-- ==== Sys2Proof/Machine/TypesSys.lean ====
section
/-! DEFINITION. The state of the gravers, Jenam, power and time, start-up and flush, and the Dalesk link (chapters 13 to 18). -/

namespace Sys2Proof.Machine

/-! ### Gravers (chapter 13) -/

/-- The graver states of Table 13-3, in the order of their codes. -/
inductive GravState where
  | halt | run | etch | spare | failed
  deriving DecidableEq, Repr

def GravState.code : GravState → Nat
  | .halt => 0 | .run => 1 | .etch => 2 | .spare => 3 | .failed => 4

/-- A stalled QWAIT or QWAITG (R360): which one, its mask and its destination. -/
structure QStall where
  group : Bool
  mask : DWord
  rd : Nat
  deriving DecidableEq, Repr

/-- A PMP entry of a graver (R356): the range that U-mode may read and write, and whether it may execute there. -/
structure Pmp where
  base : Nat
  bytes : Nat
  exec : Bool
  deriving DecidableEq, Repr

/-- A graver (R354 to R363): state, cause of the last failure, mode (true: M), program counter, registers x1 to x31, the CSRs by
number (log entry 14), the address reserved by LR, a stalled queue wait, the stroke of the last pet, and the etching slot it serves. -/
structure Graver where
  st : GravState
  cause : Nat
  machine : Bool
  pc : DWord
  x : SMap DWord
  csr : SMap DWord
  resv : Option Nat
  timecmp : DWord
  stall : Option QStall
  petAt : Nat
  slot : Option Nat
  pmp : List Pmp
  deriving DecidableEq, Repr

/-- A graver at reset: HALT (R362), in M-mode, registers zero (log entry 14). -/
def Graver.reset : Graver :=
  { st := .halt, cause := 0, machine := true, pc := 0, x := [], csr := [], resv := none, timecmp := BitVec.allOnes 64, stall := none, petAt := 0, slot := none, pmp := [] }

/-- An etching slot (R376 to R378, R400): whether it is disabled, the image loaded, the DRAM window (base and bytes), its graver, stops
(stroke counter and cause, newest first), the event records not yet returned, and a waiting EV_NEXT (buffer and class mask). -/
structure EtchSlot where
  disabled : Bool
  image : List Byte
  window : Nat × Nat
  graver : Option Nat
  stops : List (Nat × Nat)
  events : List (Nat × List Byte)
  waiting : Option (Nat × Nat)
  deriving DecidableEq, Repr

def EtchSlot.fresh : EtchSlot :=
  { disabled := false, image := [], window := (0, 0), graver := none, stops := [], events := [], waiting := none }

/-- The graver block: gravers, queues, measurements, MLOCK, etchings and their staging areas, migrations
(stroke, from, to; newest first), failed gravers whose work has not been taken over (oldest first), and the traces of telemetry Data Areas 1 and 2. -/
structure Grv where
  gravers : SMap Graver
  queues : SMap (List DWord)
  meas : SMap (BitVec 384)
  mlock : Bool
  etch : SMap EtchSlot
  stage : SMap Byte
  moves : List (Nat × Nat × Nat)
  lost : List Nat
  trace1 : List (Nat × Nat × Nat)
  trace2 : List (List Byte)
  deriving DecidableEq, Repr

def Grv.reset : Grv :=
  { gravers := [], queues := [], meas := [], mlock := false, etch := [], stage := [], moves := [], lost := [], trace1 := [], trace2 := [] }

/-! ### Jenam (chapter 14) -/

/-- A cached reply (R388): its SEQ, the CRC and LEN of its request, the reply, and whether its opcode is marked P (R385). -/
structure Cached where
  seq : Nat
  crc : Nat
  len : Nat
  reply : List Byte
  secret : Bool
  deriving DecidableEq, Repr

/-- An origin record (R388): ORIGIN, h, cached replies (oldest first), the sequence numbers answered with a status that R390 keeps out of
the cache, which may be sent again, and the order of its last use. -/
structure Origin where
  origin : Nat
  h : Nat
  cache : List Cached
  again : List Nat
  used : Nat
  deriving DecidableEq, Repr

/-- How a request in a buffer stands: its data is on its way, arrived but no origin record can be had, accepted and waiting its turn, sent
to a follower, answered (the reply stands in the buffer), or a resend that awaits the reply of the request in another buffer (R387 to
R389, R395). -/
inductive JPhase where
  | moving | arrived | accepted | forwarded | answered | twin (buf : Nat)
  deriving DecidableEq, Repr

/-- A buffer in use (R387): its number, path (0 and 1 the PFs, 2 SMBus, 3 I3C, 4 another device of the cascade), the command slot, or the
requester's EID and message tag (its position and request ID in the cascade),
the packet, the order in which packets were complete, and how it stands. -/
structure JBuf where
  buf : Nat
  path : Nat
  slot : Option Nat
  eid : Nat
  tag : Nat
  packet : List Byte
  order : Nat
  phase : JPhase
  deriving DecidableEq, Repr

/-- The Jenam block: buffers, origin records, the order counter, Jenam Sends that wait for a buffer (slots, oldest first), Receives that wait
for a reply (slot, ORIGIN, SEQ), the banks written by HATCH_WRITE since the channel's last switch, and of the NVMe-MI configuration the SMBus
frequency of each endpoint and the health changes it has acknowledged. -/
structure Jnm where
  bufs : List JBuf
  origins : List Origin
  next : Nat
  sends : List Nat
  receives : List (Nat × Nat × Nat)
  written : List Nat
  miFreq : SMap Nat
  miChange : SMap Nat
  deriving DecidableEq, Repr

def Jnm.reset : Jnm :=
  { bufs := [], origins := [], next := 0, sends := [], receives := [], written := [], miFreq := [], miChange := [] }

/-! ### Power and time (chapter 15) -/

/-- The voltage step of an operating-point transition in progress (R420): the point it moves to and whether the point is faster. -/
structure OpMove where
  target : Nat
  rise : Bool
  deriving DecidableEq, Repr

/-- An entry into PS3 or PS4 under way (R407, R408): the state entered, the operational state left, and whether its flush image is
written. -/
structure Entry where
  target : Nat
  left : Nat
  written : Bool
  deriving DecidableEq, Repr

/-- Power (chapter 15): the state in force, the last operational state, each PF's selection, the entry under way, the cycle at which the device became idle, the
sheet of the last attempt plus 1 (0: none since idleness began), throttle level, THERM_N low, operating point, transition, composite temperature, the limit set in force, the tick count last shown, the keep-bank signatures, the wake sources' entry state, the timestamp (value, counter), Synch, the
restore after PS4 still to finish once the DRAM serves accesses, the keep banks that failed their check at the exit from PS4 (R417), and the
point whose transition failed, until another one is asked for (R422). -/
structure Pwr where
  ps : Nat
  last : Nat
  sel : SMap Nat
  entry : Option Entry
  idleAt : Option Nat
  lastTry : Nat
  level : Nat
  thermN : Bool
  op : Nat
  move : Option OpMove
  kelvin : Nat
  limit : Nat
  ticks : Nat
  sigs : SMap (BitVec 64)
  stamp : Option (Nat × Nat)
  synch : Bool
  restoring : Bool
  badBanks : List Nat
  tried : Option Nat
  deriving DecidableEq, Repr

def Pwr.reset : Pwr :=
  { ps := 0, last := 0, sel := [], entry := none, idleAt := none, lastTry := 0, level := 0, thermN := false, op := 3, move := none, kelvin := 0,
    limit := 0, ticks := 0, sigs := [], stamp := none, synch := false, restoring := false, badBanks := [], tried := none }

/-! ### Start-up, flush and faults (chapter 16) -/

/-- What is kept durable of the device's tables (R233, R434, R440): namespaces and zones, health, the TEN registers, the queue quotas,
deferred-error records, wrapped keys, and the sheet number. -/
structure Tables where
  zm : Zm
  med : Med
  ten : SMap Word
  quotas : SMap (Nat × Nat)
  dwe : List DweRec
  dweSeq : Nat
  dweLost : SMap Nat
  dweTotal : SMap Nat
  keys : SMap KeySlot
  deriving DecidableEq, Repr

/-- A unit of a flush image (R440, R441): its place, kind, destination, and sectors. -/
structure FlushUnit where
  die : Nat
  block : Nat
  unit : Nat
  kind : Nat
  nsid : Nat
  lba : Nat
  zone : Nat
  sectors : List Sector
  deriving DecidableEq, Repr

/-- A flush image in HOLD (R440 to R445): its directory and its end marker as bytes (R441), and the dies and rescue blocks that hold them. -/
structure Image where
  fseq : Nat
  stroke : Nat
  units : List FlushUnit
  tables : Tables
  ended : Bool
  dir : List Byte
  mark : List Byte
  dirAt : List (Nat × Nat)
  deriving DecidableEq, Repr

/-- The four rescue blocks of a die (R241): the states (0 ACTIVE, 1 HOLD, 2 FREE, 3 DIRTY), and the units used of the active one. -/
structure Rescue where
  states : List Nat
  used : Nat
  deriving DecidableEq, Repr

def Rescue.fresh : Rescue := { states := [0, 2, 2, 2], used := 0 }

/-- What outlasts a loss of power: tables, the grown bad-block records with the dies that hold their three copies (R233), images in HOLD, rescue blocks, flush sequence number, the plan last armed through Jenam (by
channel: entries and seal mask), firmware slots, the slot pointer, fuses, the owner's chain, the etching store, and what was downloaded. -/
structure Nvm where
  tables : Option Tables
  recs : List (BadRec × List Nat)
  images : List Image
  rescue : SMap Rescue
  fseq : Nat
  sheet : Nat
  plan : SMap (SMap DWord × Word)
  fw : SMap (List Byte)
  active : Nat
  pending : Nat
  failed : Bool
  svn : Nat
  revoked : Nat
  cert : Option (List Byte)
  etch : SMap (List Byte × Nat)
  epoch : Nat
  deriving DecidableEq, Repr

def Nvm.reset : Nvm :=
  { tables := none, recs := [], images := [], rescue := [], fseq := 0, sheet := 0, plan := [], fw := [], active := 1, pending := 0,
    failed := false, svn := 0, revoked := 0, cert := none, etch := [], epoch := 0 }

/-- Why a flush runs, or what the next cold reset follows (Table 16-7). -/
inductive Why where
  | power | software | trip | fatal
  deriving DecidableEq, Repr

/-- How far Thrumlux's start-up has come (R435): the channels train (step 3), the default plan is armed, the stored plan is armed (R437). -/
inductive StartStep where
  | training | plan | stored
  deriving DecidableEq, Repr

/-- Where the device stands between power-on and service (R432 to R452). -/
inductive Stage where
  | reset (why : Why) (flushed : Bool)   -- cold reset held
  | waiting (why : Why) (flushed : Bool) -- power good, PWRFAIL_N low
  | boot                                  -- boot ROM, Ground, Thrumlux until step 2
  | starting (found : StartObs) (at' : StartStep) -- Thrumlux's steps 3 to 9
  | noSlot                                -- no firmware slot accepted (R371)
  | service
  | flushing (why : Why) (saved : Bool)   -- the AON save record is written
  | stopped (why : Why)                   -- a fatal stop or start
  | off                                   -- core off, after a flush without power
  deriving DecidableEq, Repr

/-- The system block: stage, PWRFAIL_N low, CSTS.CFS, the flash pins held safe (R480), the channels whose
FLn_WP_N has been driven high since power-up (bit n, R487), the image downloaded so far, the role straps
(R454), and whether the self-test of R282 runs. -/
structure Sys where
  stage : Stage
  failLow : Bool
  cfs : Bool
  pinsSafe : Bool
  wp : Nat
  download : SMap (List Byte)
  role : Nat
  selftest : Bool
  deriving DecidableEq, Repr

def Sys.reset : Sys :=
  { stage := .reset .power false, failLow := false, cfs := false, pinsSafe := false, wp := 0, download := [], role := 0, selftest := false }

/-! ### Dalesk (chapter 17) -/

/-- A Dalesk port (R457 to R460): up, width, the peer's position, the next sequence number to send, flits sent and not acknowledged (oldest
first), flits that wait to be sent, the number expected, flits accepted since the last ACK, replays in a row that began at the oldest flit. -/
structure DlkPort where
  up : Bool
  width : Nat
  peer : Nat
  tx : Nat
  unacked : List DlkFlit
  ready : List DlkFlit
  expect : Nat
  accepted : Nat
  replays : Nat
  deriving DecidableEq, Repr

def DlkPort.reset : DlkPort :=
  { up := false, width := 0, peer := 0, tx := 0, unacked := [], ready := [], expect := 0, accepted := 0, replays := 0 }

/-- A request between devices (R461): the position it comes from or goes to, its ID, its virtual channel and its message. -/
structure DlkMsg where
  pos : Nat
  id : Nat
  vc : Nat
  body : List Byte
  deriving DecidableEq, Repr

/-- What the master has asked of a follower (R463): sectors to go into its cells, to be programmed, a
sector to be read, or work on a row that changes nothing here (an erase, a copied sector). -/
inductive MoveKind where
  | cells | program | read | other
  deriving DecidableEq, Repr

/-- A media request of the master that is unanswered: the follower, the request, the zone and its sectors, and for a read the command slot and
the index of the sector. -/
structure DlkMove where
  pos : Nat
  id : Nat
  kind : MoveKind
  nsid : Nat
  zone : Nat
  first : Nat
  n : Nat
  slot : Nat
  idx : Nat
  deriving DecidableEq, Repr

/-- A request that a follower has received and cannot begin yet: its sender, its ID, what it asks. -/
structure DlkJob where
  pos : Nat
  id : Nat
  ask : DlkRequest
  deriving DecidableEq, Repr

/-- A descriptor posted for another device (R461): its tag, that device and its request, and whether its completion has been reported. -/
structure DlkPost where
  tag : Nat
  pos : Nat
  id : Nat
  told : Bool
  deriving DecidableEq, Repr

/-- The Dalesk block: ports (0 DLK_DN, 1 DLK_UP), admitted positions, the next request ID for each position, requests unanswered and what
those for media asked, requests executed from each position with their responses (newest first), requests that wait for room, the descriptors
that came from other devices, unreachable followers with the cycle at which each became so, those whose hold has
expired, whether traffic was rerouted, positions that have ended step 8, positions seen and not admitted, the HOLD directory entries
that followers have reported, and whether this follower has lost its master (R468). -/
structure Dlk where
  ports : SMap DlkPort
  admitted : List Nat
  nextId : SMap Nat
  asked : List DlkMsg
  moves : List DlkMove
  held : List DlkMsg
  jobs : List DlkJob
  posted : List DlkPost
  unreach : List (Nat × Nat)
  expired : List Nat
  rerouted : Bool
  ready : List Nat
  seen : SMap Nat
  reported : List (Nat × Nat)
  masterLost : Bool
  deriving DecidableEq, Repr

def Dlk.reset : Dlk :=
  { ports := [], admitted := [], nextId := [], asked := [], moves := [], held := [], jobs := [], posted := [], unreach := [], expired := [],
    rerouted := false, ready := [], seen := [], reported := [], masterLost := false }

end Sys2Proof.Machine
end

PROBLEM REQUIREMENTS. If a line in the material holds "have", copy it.

SOLUTION TO THE PROBLEM.
expired, whether traffic was rerouted, positions that have ended step 8, positions seen and not admitted, the HOLD directory entries
that followers have reported, and whether this follower has lost its master (R468). -/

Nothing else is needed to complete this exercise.